(WHAT IS NEEDED):
Please report how many lines in the data underneath hold the word "capacityBands", with no other text.

(Collected data entries)
────

-- ==== Sys2Proof/Machine/Ftl.lean ====
section
/-! DEFINITION. Placement (chapters 09 to 11): bands, write points, wordline programs, the map log's records, and the entry of a
write's records once its data is verified. -/

namespace Sys2Proof.Machine

open Sys2Proof

/-! ## Bands (R249, R303, R304) -/

/-- Bands of a stripe group by number, and the group of a band. -/
def bandGroup (b : Nat) : Nat := b / 1864

def State.band? (s : State) (n : Nat) : Option Band := s.ftl.bands.find? (fun b => b.n = n)

def setBand (b : Band) (s : State) : State := { s with ftl := { s.ftl with bands := upsert (·.n) b s.ftl.bands } }

def modBand (n : Nat) (f : Band → Band) (s : State) : State :=
  { s with ftl := { s.ftl with bands := mapIf (fun b => b.n = n) f s.ftl.bands } }

/-- A die that has failed or lies on a failed channel (R308). -/
def State.dieDead (s : State) (d : Nat) : Bool :=
  d ∈ s.rec_.failedDies || dieChannel d ∈ s.rec_.failedChannels || dieChannel d ∈ s.dies.chHeld
  || s.dies.dies.any (fun x => x.n = d && x.failed)

/-- A die whose failure is recorded, by its own or by its channel's record (R308). -/
def State.recordedDead (s : State) (d : Nat) : Bool := d ∈ s.rec_.failedDies || dieChannel d ∈ s.rec_.failedChannels

/-- Channels in service in a stripe group. -/
def State.channelsIn (s : State) (g : Nat) : List Nat := (List.range 16).filter (fun c => !s.dieDead (dieOf c g))

/-- Slots of one data wordline, and of one stripe (R304). -/
def wordlineSlots (tlc : Bool) : Nat := if tlc then 720 else 240

def bandEnd (tlc : Bool) : Nat := if tlc then 552960 else 184320

/-- A position that a band of n channels uses (R304). -/
def usable (b : Band) (pos : Nat) : Bool := pos / 4 % 15 + 1 < b.chans.length

/-- The wordline of a position. -/
def wordlineOf (tlc : Bool) (pos : Nat) : Nat := pos / wordlineSlots tlc

/-- The die that holds a slot (R303): its channel by the XOR position of the wordline and the data index. -/
def dieOfSlot (b : Band) (slot : Nat) : Nat :=
  let pos := slot % bandSlots
  let w := wordlineOf b.tlc pos
  let n := max 1 b.chans.length
  let x := (w + b.n) % n
  let d := pos / 4 % 15
  dieOf (b.chans.getD (if d < x then d else d + 1) 0) (bandGroup b.n)

def State.dieOfSlot (s : State) (slot : Nat) : Nat :=
  match s.band? (bandOfSlot slot) with | some b => Sys2Proof.Machine.dieOfSlot b slot | none => 0

/-- Bands of a stripe group: the fewest good blocks of any of its planes (R249). -/
def State.bandsIn (s : State) (g : Nat) : Nat := s.unit.groupBands.getD g 0

/-- Host bands at shipment, and the reserve floor (2%, rounded up). -/
def State.hostBands (s : State) : Nat := ((List.range s.groups).map s.bandsIn).sum - 16

def State.reserveFloor (s : State) : Nat := (2 * s.hostBands + 99) / 100

/-- A band of the system region (R249). -/
def State.isSystem (s : State) (n : Nat) : Bool := s.ftl.system.contains n

def State.isHostBand (s : State) (n : Nat) : Bool := !s.isSystem n && n / 1864 < s.groups && n % 1864 < s.bandsIn (n / 1864)

/-- Bands of the free pool: erased and not open. -/
def State.freeBands (s : State) : Nat :=
  s.hostBands - (s.ftl.bands.filter (fun b => b.st ≠ .free && s.isHostBand b.n)).length

def State.cacheBands (s : State) : Nat := (s.ftl.bands.filter (fun b => b.cache && b.st ≠ .free && b.st ≠ .dissolved)).length

/-- Host data mapped, in bytes. -/
def State.mappedBytes (s : State) : Nat := 4096 * (s.map.parts.map s.mappedIn).sum

/-- The cache size that R253 gives now. -/
def State.cacheNow (s : State) : Nat :=
  let units := (s.mappedBytes + 2264924160 - 1) / 2264924160
  let gone := (s.ftl.bands.filter (fun b => b.st = .dissolved)).length
  max 92 (12 * (s.hostBands - gone - units - s.reserveFloor - s.cacheBands) / 100)

/-- The cache size as last worked out, when a band entered or left the free pool (R253). -/
def State.cacheSize (s : State) : Nat := s.ftl.cacheHeld.getD s.cacheNow

/-- A band has entered or left the free pool: the cache size is worked out again (R253). -/
def resizeCache (s : State) : State := { s with ftl := { s.ftl with cacheHeld := some s.cacheNow } }

/-- Bands that a profile's full capacity needs (Table 09-9): 2,160 MiB each, 720 MiB in the single-level profile. -/
def State.capacityBands (s : State) : Nat :=
  let unit := if s.profile = 5 then 754974720 else 2264924160
  (s.logicalBlocks * 4096 + unit - 1) / unit

/-- Host bands of a group still in being, each counted at (n − 1)/15 by the failures recorded (R315); in fifteenths. -/
def State.groupFifteenths (s : State) (g : Nat) : Nat :=
  let gone := (s.ftl.bands.filter (fun b => b.st = .dissolved && bandGroup b.n = g)).length
  (s.bandsIn g - (if g = 0 then 16 else 0) - gone) * (((List.range 16).filter (fun c => !s.recordedDead (dieOf c g))).length - 1)

/-- The spare count (R265, R315). -/
def State.spareCount (s : State) : Nat :=
  ((List.range s.groups).map s.groupFifteenths).sum / 15
    - (s.capacityBands + s.reserveFloor + (if s.hybrid then 92 else 0))

/-- The spare count of the module as shipped, for its profile. -/
def State.spareAtShipment (s : State) : Nat :=
  s.hostBands - (s.capacityBands + s.reserveFloor + (if s.hybrid then 92 else 0))

/-- SA5 has a hold-up dump or a drain program into a band of the free pool (R470). -/
def State.keepsBand (s : State) : Bool := (s.holdupFitted && s.sup.bank = .ready) || s.ejectUsed

/-- The last band of a group that was never used. -/
def State.lastFresh (s : State) (base : Nat) : Nat → Option Nat
  | 0 => none
  | k + 1 => if s.isHostBand (base + k) && (s.band? (base + k)).isNone then some (base + k) else s.lastFresh base k

/-- The band of the free pool for dumps and drains: one whose blocks are erased in single-level mode, else one that was never used (R470). -/
def State.singleBand (s : State) : Option Nat :=
  match s.ftl.bands.find? (fun b => b.st = .free && s.isHostBand b.n && bandGroup b.n = 0 && b.blks.all (fun x => !x.tlc)) with
  | some b => some b.n
  | none => s.lastFresh 0 (s.bandsIn 0)

/-- The free band of a group with the lowest erase count, the lowest number among equals (R250); the band kept for dumps
and drains stays in the pool (R470). Bands not listed have never been used. -/
def State.freeBandIn (s : State) (g : Nat) : Option Nat :=
  let base := g * 1864
  let kept := if s.keepsBand then s.singleBand else none
  let fresh := ((List.range (s.ftl.bands.length + s.ftl.system.length + 1)).map (base + ·)).find?
    (fun n => s.isHostBand n && (s.band? n).isNone && kept ≠ some n)
  let listed := (s.ftl.bands.filter (fun b => b.st = .free && bandGroup b.n = g && kept ≠ some b.n)).map (fun b => (b.erases, b.n))
  let pool := match fresh with | some n => (s.ftl.freshErases, n) :: listed | none => listed
  (pool.foldl (fun (acc : Option (Nat × Nat)) b => match acc with
    | none => some b
    | some a => if b.1 < a.1 || (b.1 = a.1 && b.2 < a.2) then some b else some a) none).map (·.2)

────

(ANSWER TO THIS EXERCISE):
3